Stored items
###

-- ==== Sys2Proof/Tests/Slice0.lean ====
section
/-! SUPPORT. Tests of the model: the refusals of WellFormed, single steps with the results the spec's rules and worked
sequences give, and for each statement with hypotheses a state and operands that meet them. -/

namespace Sys2Proof.Tests

open Sys2Proof.Machine

/-! ### Small states -/

/-- RESETn has been released with P1 the supervisor, and every port is ATTACHED in its first session. -/
def live : State :=
  { State.reset with
    resetLow := false
    supervisor := 1
    sessions := Vector.replicate 4 ⟨.attached, 1, .none, 0, 0⟩ }

/-- `s` with port `p`'s request for `c` handed to its owner. -/
def asks (s : State) (p : Port) (c : Command) (a : Args) : State :=
  s.setUnit p { s.unit p with inFlight := some ⟨c, a, .handed false⟩ }

/-- A pooled or fixed lock with no holder, no waiter and no lease. -/
def freeEntry (k : Kind) : LockEntry := ⟨.allocated, k, 0, none, 0, none, [], .none, []⟩

/-- The next state. The states used here have one. -/
def after (c : Instr) (s : State) : State :=
  match exec c s with
  | .next t => t
  | _ => s

/-- The answer on its way back to port `p`. -/
def answerOf (s : State) (p : Port) : Option Answer :=
  match (s.unit p).inFlight with
  | some ⟨_, _, .answered a⟩ => some a
  | _ => none

/-- The code of the answer to port `p`'s request for `c` with the arguments `a` in state `s`. -/
def codeOf (s : State) (p : Port) (c : Command) (a : Args) : Option ResultCode :=
  (answerOf (after (c.request p) (asks s p c a)) p).map (·.code)

/-- A word of a small number. -/
def w (n : Nat) : Word := BitVec.ofNat 16 n

/-! ### WellFormed: one ill-formed term for each check -/

/-- R165: CMD at 06h is no plain word. -/
theorem test_wellFormed_refuses_cmd_offset : Instr.wellFormed (.registerWrite 0 0x06 1) = false := by decide

/-- R125: a write to PCTL with bit 0 clear is no soft reset. -/
theorem test_wellFormed_refuses_zero_soft_reset : Instr.wellFormed (.softReset 0 0xFFFE) = false := by decide

/-- R165: ARG0 at 02h is a plain word, and so is the read-only IDENT at 00h. -/
theorem test_wellFormed_admits_plain_words :
    Instr.wellFormed (.registerWrite 0 0x02 1) = true ∧ Instr.wellFormed (.registerWrite 0 0x00 1) = true := by decide

/-! ### Locks (chapter 1) -/

/-- R8, R13: the first ALLOC after device reset takes lock 8; its handle word is 8 * 1024. -/
theorem test_alloc_takes_lock_8 :
    answerOf (after (.alloc 0) (asks live 0 .alloc ⟨2, 1000, 0, 0⟩)) 0 = some ⟨.ok, 0x2000, 0, 0⟩ := by decide

/-- R13: with the free-lock list empty ALLOC completes NO_FREE_LOCK. -/
theorem test_alloc_no_free_lock : codeOf { live with freeLocks := [] } 0 .alloc ⟨2, 0, 0, 0⟩ = some .noFreeLock := by decide

/-- Lock 8 allocated by P0. -/
def lock8 : State :=
  { live.setLock 8 { freeEntry .shared with allocator := some 0 } with freeLocks := State.reset.freeLocks.tail }

/-- R14 at the boundary: lock 7 is fixed; lock 8 may be retired by its allocator, and not by P2. -/
theorem test_retire_boundary :
    codeOf lock8 0 .retire ⟨0x1C00, 0, 0, 0⟩ = some .fixedLock ∧ codeOf lock8 0 .retire ⟨0x2000, 0, 0, 0⟩ = some .ok ∧
      codeOf lock8 2 .retire ⟨0x2000, 0, 0, 0⟩ = some .notOwner := by decide

/-- R15: the lock retired goes to the tail of the free-lock list with its generation moved on. -/
theorem test_retire_appends :
    (after (.retire 0) (asks lock8 0 .retire ⟨0x2000, 0, 0, 0⟩)).freeLocks.getLast? = some 8 ∧
      ((after (.retire 0) (asks lock8 0 .retire ⟨0x2000, 0, 0, 0⟩)).lock 8).generation = 1 := by decide

/-- R17: DEFINE_FIXED of lock 7, SHARED with lease 500, answers its handle word 7 * 1024. -/
theorem test_defineFixed_lock_7 :
    answerOf (after (.defineFixed 1) (asks live 1 .defineFixed ⟨0x0207, 500, 0, 0⟩)) 1 = some ⟨.ok, 0x1C00, 0, 0⟩ := by decide

/-- R19, R172: a QUERY of lock 8 held exclusively by P3.0: allocator 0, holder form 1, agent 0, port 3. -/
theorem test_query_exclusive_holder :
    answerOf (after (.query 2)
      (asks (lock8.setLock 8 { lock8.lock 8 with exclusiveHolder := some ⟨3, 0⟩ }) 2 .query ⟨0x2000, 0, 0, 0⟩)) 2
      = some ⟨.ok, 0x6000, 0, 0x3100⟩ := by decide

/-! ### Holds and waits (chapters 2 and 3; the worked sequence 10.1) -/

/-- 10.1 before event 1: lock 26, SHARED kind, lease period 1000, allocated by P0. -/
def seq1 : State :=
  { live.setLock 26 { freeEntry .shared with allocator := some 0, leasePeriod := 1000 } with
    freeLocks := live.freeLocks.erase 26 }

/-- 10.1 after event 4: P1.0 and P3.1 hold the lock shared; P0.2 waits exclusively with limit 5000 since tick 120, and P2.5
shared with no limit. -/
def seq1e4 : State :=
  let s := seq1.setLock 26 { seq1.lock 26 with
    sharedHolders := [⟨1, 0⟩, ⟨3, 1⟩]
    queue := [⟨⟨0, 2⟩, 26, .exclusive, 0, 2⟩, ⟨⟨2, 5⟩, 26, .shared, 0, 1⟩] }
  let s := (s.setPool 0 ⟨1, 1, 6⟩).setPool 2 ⟨1, 1, 6⟩
  let s := (s.setInbox 0 ⟨[], 2⟩).setInbox 2 ⟨[], 1⟩
  { s with freeRecords := 22, tick := 160, deadlines := [⟨.wait 26 ⟨0, 2⟩, 5120, false⟩] }

/-- 10.1 event 1: a shared ACQUIRE of the free lock is granted at once, mode SHARED, mark NONE, with no reservation. -/
theorem test_acquire_granted_at_once :
    answerOf (after (.acquire 1) (asks seq1 1 .acquire ⟨0x6800, 0x20, 65535, 0⟩)) 1 = some ⟨.granted, 0x6800, 2, 0⟩ ∧
      ((after (.acquire 1) (asks seq1 1 .acquire ⟨0x6800, 0x20, 65535, 0⟩)).inbox 1).reserved = 0 := by decide

/-- 10.1 event 4, by P1.4 at tick 160: a shared request behind the writer is queued with ticket 0 and one reservation. -/
theorem test_acquire_queued :
    answerOf (after (.acquire 1) (asks seq1e4 1 .acquire ⟨0x6800, 0x24, 65535, 0⟩)) 1 = some ⟨.queued, 0, 0, 0⟩ ∧
      ((after (.acquire 1) (asks seq1e4 1 .acquire ⟨0x6800, 0x24, 65535, 0⟩)).inbox 1).reserved = 1 := by decide

/-- 10.1 event 5: after P1.0's RELEASE the exclusive head still waits behind P3.1. -/
theorem test_release_keeps_blocked_head :
    let t := after (.release 1) (asks seq1e4 1 .release ⟨0x6800, 0, 0, 0⟩)
    (t.lock 26).sharedHolders = [⟨3, 1⟩] ∧ (t.lock 26).queue.length = 2 := by decide

/-- 10.1 event 6: CANCEL(0) of P0 answers (26, 0), agent 2, EXCLUSIVE; the wait deadline goes, and P2.5 is granted. -/
theorem test_cancel_grants_next :
    let t := after (.cancel 0) (asks seq1e4 0 .cancel ⟨0, 0, 0, 0⟩)
    answerOf t 0 = some ⟨.ok, 0x6800, 0x12, 0⟩ ∧ t.freeRecords = 24 ∧ t.deadlines = [] ∧ (t.inbox 0).reserved = 0 ∧
      t.inbox 2 = ⟨[⟨5, .granted ⟨26, 0⟩ .shared 0 .none⟩], 0⟩ := by decide

/-- 10.1 before event 11: P0.2 holds the lock exclusively under a lease to 1190, and P1.4 waits shared. -/
def seq1e10 : State :=
  let s := seq1.setLock 26 { seq1.lock 26 with
    exclusiveHolder := some ⟨0, 2⟩, queue := [⟨⟨1, 4⟩, 26, .shared, 0, 1⟩] }
  let s := (s.setPool 1 ⟨1, 1, 6⟩).setInbox 0 ⟨[], 1⟩
  { s.setInbox 1 ⟨[], 1⟩ with freeRecords := 23, tick := 200, deadlines := [⟨.lease 26, 1190, false⟩] }

/-- 10.1 event 11: the DOWNGRADE ends the lease and lets P1.4 in. -/
theorem test_downgrade_admits_reader :
    let t := after (.downgrade 0) (asks seq1e10 0 .downgrade ⟨0x6800, 2, 0, 0⟩)
    (t.lock 26).sharedHolders = [⟨0, 2⟩, ⟨1, 4⟩] ∧ t.deadlines = [] ∧ (t.inbox 0).reserved = 0 ∧
      (t.inbox 1).entries = [⟨4, .granted ⟨26, 0⟩ .shared 0 .none⟩] := by decide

###

**What is needed**
Starting from the line with "let t := after (.downgrade" and ending with the final line of the data, quote every line exactly, both ends included.

**Completed exercise**
    let t := after (.downgrade 0) (asks seq1e10 0 .downgrade ⟨0x6800, 2, 0, 0⟩)
    (t.lock 26).sharedHolders = [⟨0, 2⟩, ⟨1, 4⟩] ∧ t.deadlines = [] ∧ (t.inbox 0).reserved = 0 ∧
      (t.inbox 1).entries = [⟨4, .granted ⟨26, 0⟩ .shared 0 .none⟩] := by decide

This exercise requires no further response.